The leak wasn’t small. Documents revealed that a storage tank at the Darwin LNG plant had been seeping methane since 2006, at rates up to 184 kilograms an hour. For nearly two decades, it remained largely hidden, with regulators aware but the public and Northern Territory cabinet kept in the dark.
Santos inherited the problem when it bought the plant in 2020, but instead of fixing it, the company secured approvals to extend the facility’s life to 2050. When ABC News exposed the leak, the fallout spooked ADNOC, raising questions about transparency, governance, and environmental risk.
Interestingly, it is not the first time that a Santos deal collapsed. Merger talks between Woodside Energy (NYSE: WDS) and Santos collapsed in 2023 due to valuation gaps.
The common threads?

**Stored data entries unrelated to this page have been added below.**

/-! WAIT, TRAP and the return from a trap (R276, R277, R278, R282). -/

theorem completes_wait {s : State} {a b : BitVec 4} (h : Runs .peat (.wait a b) s) :
    Completes (.wait .peat) s (fun t => OnlyPeat s t ∧ t.eng.wait = some (reg s.eng.peat b ++ reg s.eng.peat a) ∧
      t.eng.peat.regs = s.eng.peat.regs ∧ (loopOf s .peat = none → t.eng.peat.pc = s.eng.peat.pc + 1) ∧ t.eng.inh = s.eng.inh) := by
  have hadvance := onlyEngine_advance .peat (waitsOn (reg s.eng.peat b ++ reg s.eng.peat a) (issued .peat (.wait a b) {} s))
  refine completes_onlyPeat rfl h rfl (opRun_wait a b {} _)
    (onlyPeat_trans (onlyPeat_waitsOn _ _) (onlyPeat_of_keptOutside hadvance.outside)) (hadvance.calm.trans (calm_eng _ _))
    fun t hpeat heng => ⟨hpeat, ?_⟩
  obtain ⟨-, hrest, -, -⟩ := hadvance.outside
  rw [heng]
  refine ⟨(congrArg Eng.wait hrest :), advance_regs .peat _, fun hloop => ?_, (congrArg Eng.inh hrest :)⟩
  rw [advance_noLoop ((loopOf_waitsOn _ _ _).trans ((loopOf_issued .peat (.wait a b) {} s).trans hloop))]
  rfl
theorem completes_trap {s : State} {n : BitVec 3} (h : Runs .peat (.trap n) s) (hinh : s.eng.inh = false) (hloop : loopOf s .peat = none) :
    Completes (.trap .peat) s (fun t => OnlyPeat s t ∧ t.eng.causeCode = BitVec.ofNat 8 (0x48 + n.toNat) ∧ t.eng.causePre = false ∧
      t.eng.tpcPc = BitVec.ofNat 14 (s.eng.peat.pc + 1) ∧ t.eng.tflgFlg = flagWord s.eng.peat ∧ t.eng.inh = true ∧
      t.eng.peat.pc = 8 + n.toNat ∧ t.eng.peat.regs = s.eng.peat.regs) := by
  refine completes_onlyPeat rfl h rfl
    (opRun_trap (s := issued .peat (.trap n) {} s) ((issued_inh _ _ _ _).trans hinh) ((loopOf_issued _ _ _ _).trans hloop) n {})
    (onlyPeat_trans (onlyPeat_of_keptOutside (onlyEngine_goTo .peat _ _).outside) (onlyPeat_trapEnter _ _ _ _ _ _))
    ((calm_trapEnter _ _ _ _ _ _).trans (onlyEngine_goTo .peat _ _).calm) fun t hpeat heng => ⟨hpeat, ?_⟩
  rw [heng]
  exact ⟨causeCode_trap n, rfl, rfl, rfl, rfl, rfl, rfl⟩
theorem completes_rft {s : State} (h : Runs .peat .rft s) :
    Completes (.rft .peat) s (fun t => OnlyPeat s t ∧ t.eng.inh = false ∧ t.eng.peat.pc = s.eng.tpcPc.toNat ∧
      flagWord t.eng.peat = s.eng.tflgFlg ∧ t.eng.peat.regs = s.eng.peat.regs ∧ t.eng.afterRft = true) := by
  refine completes_onlyPeat (op := .rft) rfl h (by decide) rfl (onlyPeat_rft _ _) (calm_eng _ _) fun t hpeat heng => ⟨hpeat, ?_⟩
  rw [heng]
  exact ⟨rfl, rfl, setFlags_flagWord _ s.eng.peat, rfl, rfl⟩

/-- Settles O27: each instruction by the state its work leaves, the record of a bound slot through `completes_endBound`. -/
theorem ovgarControl : Obligations.ovgar_control := by
  unfold Obligations.ovgar_control
  refine ⟨?_, ?_, ?_, ?_, ?_, ?_, ?_, ?_, ?_, ?_, ?_⟩
  · intro s e k o h hloop
    refine completes_onlyEngine rfl h rfl (opRun_br ((loopOf_issued e _ _ s).trans hloop) k o {}) (onlyEngine_goTo _ _ _)
      fun t hout hcpu hl => ⟨hout, ?_⟩
    rw [hcpu, hl, cpuOf_goTo, loopOf_goTo, cpuOf_issued, loopOf_issued]
    exact ⟨rfl, rfl, hloop, rfl, branchTo_runs h (.inl rfl)⟩
  · intro s k o h hloop
    refine completes_onlyEngine rfl h rfl (opRun_bl (by exact hloop) k o {}) (onlyEngine_setCpu _ _ _)
      fun t hout (hcpu : t.eng.peat = _) _ => ⟨hout, ?_⟩
    rw [hcpu]
    exact ⟨rfl, rfl, branchTo_runs h (.inr rfl), rfl⟩
  · intro s h hloop
    refine completes_onlyEngine rfl h (by decide) (opRun_ret (by exact hloop) {}) (onlyEngine_goTo _ _ _)
      fun t hout (hcpu : t.eng.peat = _) _ => ⟨hout, ?_⟩
    rw [hcpu]
    exact ⟨rfl, rfl, rfl, rfl⟩
  · intro s e d cnt len n h hn hpos
    have hcount : loopCount (cpuOf (issued e (.loop d cnt len) {} s) e) d cnt = n := by rw [cpuOf_issued, hn, loopCount]
    refine completes_onlyEngine rfl h rfl (opRun_loop_some (hcount ▸ hpos) len {})
      (onlyEngine_trans (onlyEngine_setLoop e _ _) (onlyEngine_goTo e _ _)) fun t hout hcpu hl => ⟨hout, ?_⟩
    have hsame := sameButLoop_setLoop e (some { first := (cpuOf s e).pc + 1, stop := (cpuOf s e).pc + 1 + len.toNat, left := n })
      (issued e (.loop d cnt len) {} s)
    rw [hcpu, hl, hcount, loopOf_goTo, loopOf_setLoop, cpuOf_goTo, cpuOf_issued]
    rw [cpuOf_issued] at hsame
    exact ⟨hsame.flags, hsame.regs, rfl, rfl⟩
  · intro s e d len h hn
    have hcount : loopCount (cpuOf (issued e (.loop d 0 len) {} s) e) d 0 = 0 := by simp [loopCount, hn]
    refine completes_onlyEngine rfl h rfl (opRun_loop_none hcount len {}) (onlyEngine_goTo e _ _) fun t hout hcpu hl => ⟨hout, ?_⟩
    rw [hcpu, hl, loopOf_goTo, loopOf_issued, cpuOf_goTo, cpuOf_issued]
    exact ⟨rfl, illegal_none_noLoop h.legal h.decodes, rfl⟩
  · intro s e l h hloop hstop
    have hloop' := (loopOf_issued e .nop {} s).trans hloop
    have hstop' : (cpuOf (issued e .nop {} s) e).pc + 1 = l.stop := by rw [cpuOf_issued, hstop]
    refine completes_onlyEngine rfl h (by decide) ((opRun_nop e {} _).trans (advance_bodyEnd hloop' hstop'))
      (onlyEngine_trans (onlyEngine_setLoop e _ _) (onlyEngine_goTo e _ _)) fun t hout hcpu hl => ⟨hout, ?_⟩
    have hsame := sameButLoop_setLoop e (if 1 < l.left then some { l with left := l.left - 1 } else none) (issued e .nop {} s)
    rw [hcpu, hl, loopOf_goTo, loopOf_setLoop, cpuOf_goTo, cpuOf_issued]
    rw [cpuOf_issued] at hsame
    exact ⟨hsame.regs, rfl, rfl⟩
  · intro s k sl h hslot hbound hvalid hlen
    exact (completes_endBound h hslot hbound hvalid hlen).imp fun t ⟨⟨hnone, hregs, hpeat, hscratch, hqueue, hlongest⟩, hreleased⟩ =>
      ⟨hnone, hreleased, hregs, hpeat, hscratch, hqueue, hlongest⟩
  · intro s k h hslot hbound
    exact (completes_endUnbound h hslot hbound).imp
      fun t ⟨⟨hnone, hregs, hpeat, hscratch, hqueue, hlongest⟩, hloop, hbal, hkept, hcyc, hstart⟩ =>
        ⟨hnone, hregs, hloop, hbal, hkept, hpeat, hscratch, hqueue, hlongest, hcyc, hstart⟩
  · intro s a b h
    exact (completes_wait h).imp fun t ⟨⟨hout, hkind, hslot, hram, hscratch, _⟩, hrest⟩ => ⟨hout, hkind, hslot, hram, hscratch, hrest⟩
  · intro s n h hinh hloop
    exact (completes_trap h hinh hloop).imp fun t ⟨⟨hout, hkind, hslot, hram, hscratch, _⟩, hrest⟩ =>
      ⟨hout, hkind, hslot, hram, hscratch, hrest⟩
  · intro s h _
    exact (completes_rft h).imp fun t ⟨⟨hout, hkind, hslot, hram, hscratch, _⟩, hrest⟩ => ⟨hout, hkind, hslot, hram, hscratch, hrest⟩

Misaligned valuations, regulatory bottlenecks, shareholder resistance, and the weight of disclosure risks. In Australia, time is stretched by a web of reviews from the Foreign Investment Review Board, the Australian Competition and Consumer Commission (ACCC), and multiple tax authorities.
“Time kills deals, whether it’s a private M&A or public M&A, losing momentum is definitely a trend of the current M&A environment,” Lance Sacks, a corporate partner at Baker McKenzie, said for Reuters.
While ACCC pursues what the market considers an overreach, corporate regulator ASIC acknowledges the friction and is pushing reforms to make public and private markets more appealing.
Without a more straightforward path through regulation, Australia risks deterring global capital, which may be necessary to capitalize on the ongoing commodity cycle fully.